::: SUPPLIED DATA

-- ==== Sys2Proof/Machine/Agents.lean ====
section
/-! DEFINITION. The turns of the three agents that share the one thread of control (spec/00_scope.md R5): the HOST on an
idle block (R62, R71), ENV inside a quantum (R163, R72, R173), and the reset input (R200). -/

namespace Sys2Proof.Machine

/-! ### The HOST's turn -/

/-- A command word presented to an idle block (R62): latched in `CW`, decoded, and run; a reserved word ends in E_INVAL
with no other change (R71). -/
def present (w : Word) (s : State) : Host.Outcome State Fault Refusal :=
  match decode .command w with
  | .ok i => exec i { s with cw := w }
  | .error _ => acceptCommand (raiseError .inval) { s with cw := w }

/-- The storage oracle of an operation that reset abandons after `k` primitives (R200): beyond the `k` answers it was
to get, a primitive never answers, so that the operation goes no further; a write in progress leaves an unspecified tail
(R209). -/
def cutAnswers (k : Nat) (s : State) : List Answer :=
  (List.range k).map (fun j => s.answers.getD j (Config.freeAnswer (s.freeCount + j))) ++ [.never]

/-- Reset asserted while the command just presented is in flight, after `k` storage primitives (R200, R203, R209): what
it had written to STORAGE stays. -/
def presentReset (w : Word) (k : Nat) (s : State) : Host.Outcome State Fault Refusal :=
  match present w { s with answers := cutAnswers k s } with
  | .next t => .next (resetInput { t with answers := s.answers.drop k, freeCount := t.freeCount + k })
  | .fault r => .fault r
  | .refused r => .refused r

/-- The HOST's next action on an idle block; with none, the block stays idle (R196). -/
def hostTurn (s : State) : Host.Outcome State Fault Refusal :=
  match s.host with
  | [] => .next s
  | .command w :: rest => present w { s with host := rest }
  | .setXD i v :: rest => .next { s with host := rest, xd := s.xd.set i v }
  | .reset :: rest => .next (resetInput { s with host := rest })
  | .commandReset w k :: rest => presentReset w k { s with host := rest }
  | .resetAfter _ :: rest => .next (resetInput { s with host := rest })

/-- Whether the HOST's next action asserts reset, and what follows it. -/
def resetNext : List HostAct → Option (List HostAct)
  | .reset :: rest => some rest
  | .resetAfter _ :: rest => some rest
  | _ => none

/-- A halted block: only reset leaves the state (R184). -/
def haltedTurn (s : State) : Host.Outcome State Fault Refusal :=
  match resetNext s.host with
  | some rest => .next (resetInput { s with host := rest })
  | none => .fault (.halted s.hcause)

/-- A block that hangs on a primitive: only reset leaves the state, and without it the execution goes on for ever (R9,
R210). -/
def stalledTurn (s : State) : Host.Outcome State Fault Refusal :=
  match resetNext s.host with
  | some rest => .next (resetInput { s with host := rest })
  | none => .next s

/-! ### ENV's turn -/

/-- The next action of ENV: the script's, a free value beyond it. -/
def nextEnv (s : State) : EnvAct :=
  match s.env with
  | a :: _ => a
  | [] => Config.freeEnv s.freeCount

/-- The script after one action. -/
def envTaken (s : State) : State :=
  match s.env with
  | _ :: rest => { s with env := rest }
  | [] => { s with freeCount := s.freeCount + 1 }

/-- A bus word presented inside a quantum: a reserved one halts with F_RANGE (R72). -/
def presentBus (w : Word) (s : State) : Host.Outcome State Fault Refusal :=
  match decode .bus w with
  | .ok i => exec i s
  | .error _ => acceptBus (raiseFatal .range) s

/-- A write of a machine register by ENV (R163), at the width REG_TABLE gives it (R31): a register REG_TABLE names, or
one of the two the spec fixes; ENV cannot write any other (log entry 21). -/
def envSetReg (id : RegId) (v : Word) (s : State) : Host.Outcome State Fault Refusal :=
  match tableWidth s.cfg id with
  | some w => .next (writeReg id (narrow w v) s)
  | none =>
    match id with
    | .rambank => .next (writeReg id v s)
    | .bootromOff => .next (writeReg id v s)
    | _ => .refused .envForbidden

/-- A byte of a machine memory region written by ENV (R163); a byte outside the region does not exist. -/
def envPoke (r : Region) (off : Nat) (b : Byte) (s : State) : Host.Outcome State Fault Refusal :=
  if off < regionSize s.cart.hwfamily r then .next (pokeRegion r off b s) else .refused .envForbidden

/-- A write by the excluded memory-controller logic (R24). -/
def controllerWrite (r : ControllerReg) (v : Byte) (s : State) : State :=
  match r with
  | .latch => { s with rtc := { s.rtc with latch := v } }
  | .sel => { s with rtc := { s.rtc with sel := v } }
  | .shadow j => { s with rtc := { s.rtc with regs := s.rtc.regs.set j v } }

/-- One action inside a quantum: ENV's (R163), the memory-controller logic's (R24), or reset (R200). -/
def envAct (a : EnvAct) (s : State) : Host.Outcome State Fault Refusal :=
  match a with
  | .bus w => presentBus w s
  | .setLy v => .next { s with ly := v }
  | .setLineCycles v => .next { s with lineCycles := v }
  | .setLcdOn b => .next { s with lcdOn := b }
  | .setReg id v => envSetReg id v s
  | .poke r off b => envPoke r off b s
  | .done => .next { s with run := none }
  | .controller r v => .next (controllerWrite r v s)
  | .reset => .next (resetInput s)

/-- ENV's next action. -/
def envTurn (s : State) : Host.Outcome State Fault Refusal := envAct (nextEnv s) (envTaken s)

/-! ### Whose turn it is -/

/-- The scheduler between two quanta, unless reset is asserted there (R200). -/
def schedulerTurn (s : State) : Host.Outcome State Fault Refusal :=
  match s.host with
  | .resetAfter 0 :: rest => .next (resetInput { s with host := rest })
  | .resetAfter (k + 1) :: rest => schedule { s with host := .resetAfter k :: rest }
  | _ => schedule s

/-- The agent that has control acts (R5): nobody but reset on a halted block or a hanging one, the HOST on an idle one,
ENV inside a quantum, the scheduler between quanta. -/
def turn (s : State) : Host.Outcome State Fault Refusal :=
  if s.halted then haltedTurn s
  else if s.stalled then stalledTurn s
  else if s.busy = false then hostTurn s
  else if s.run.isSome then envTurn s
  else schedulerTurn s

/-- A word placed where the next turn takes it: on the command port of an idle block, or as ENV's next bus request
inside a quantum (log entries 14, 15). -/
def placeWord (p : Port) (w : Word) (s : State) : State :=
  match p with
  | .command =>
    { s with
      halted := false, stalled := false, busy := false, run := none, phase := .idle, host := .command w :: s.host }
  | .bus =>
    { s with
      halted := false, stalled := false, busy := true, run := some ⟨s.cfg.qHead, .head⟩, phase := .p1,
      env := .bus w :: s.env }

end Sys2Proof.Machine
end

::::::

▶ _WHAT THIS TASK INVOLVES_: Please output the lines of the listing above that fall in the stretch from the one with "def hostTurn (s" through the one with "follows it. -/", exactly and only those.

▶ _EXERCISE SOLUTION_:
def hostTurn (s : State) : Host.Outcome State Fault Refusal :=
  match s.host with
  | [] => .next s
  | .command w :: rest => present w { s with host := rest }
  | .setXD i v :: rest => .next { s with host := rest, xd := s.xd.set i v }
  | .reset :: rest => .next (resetInput { s with host := rest })
  | .commandReset w k :: rest => presentReset w k { s with host := rest }
  | .resetAfter _ :: rest => .next (resetInput { s with host := rest })

/-- Whether the HOST's next action asserts reset, and what follows it. -/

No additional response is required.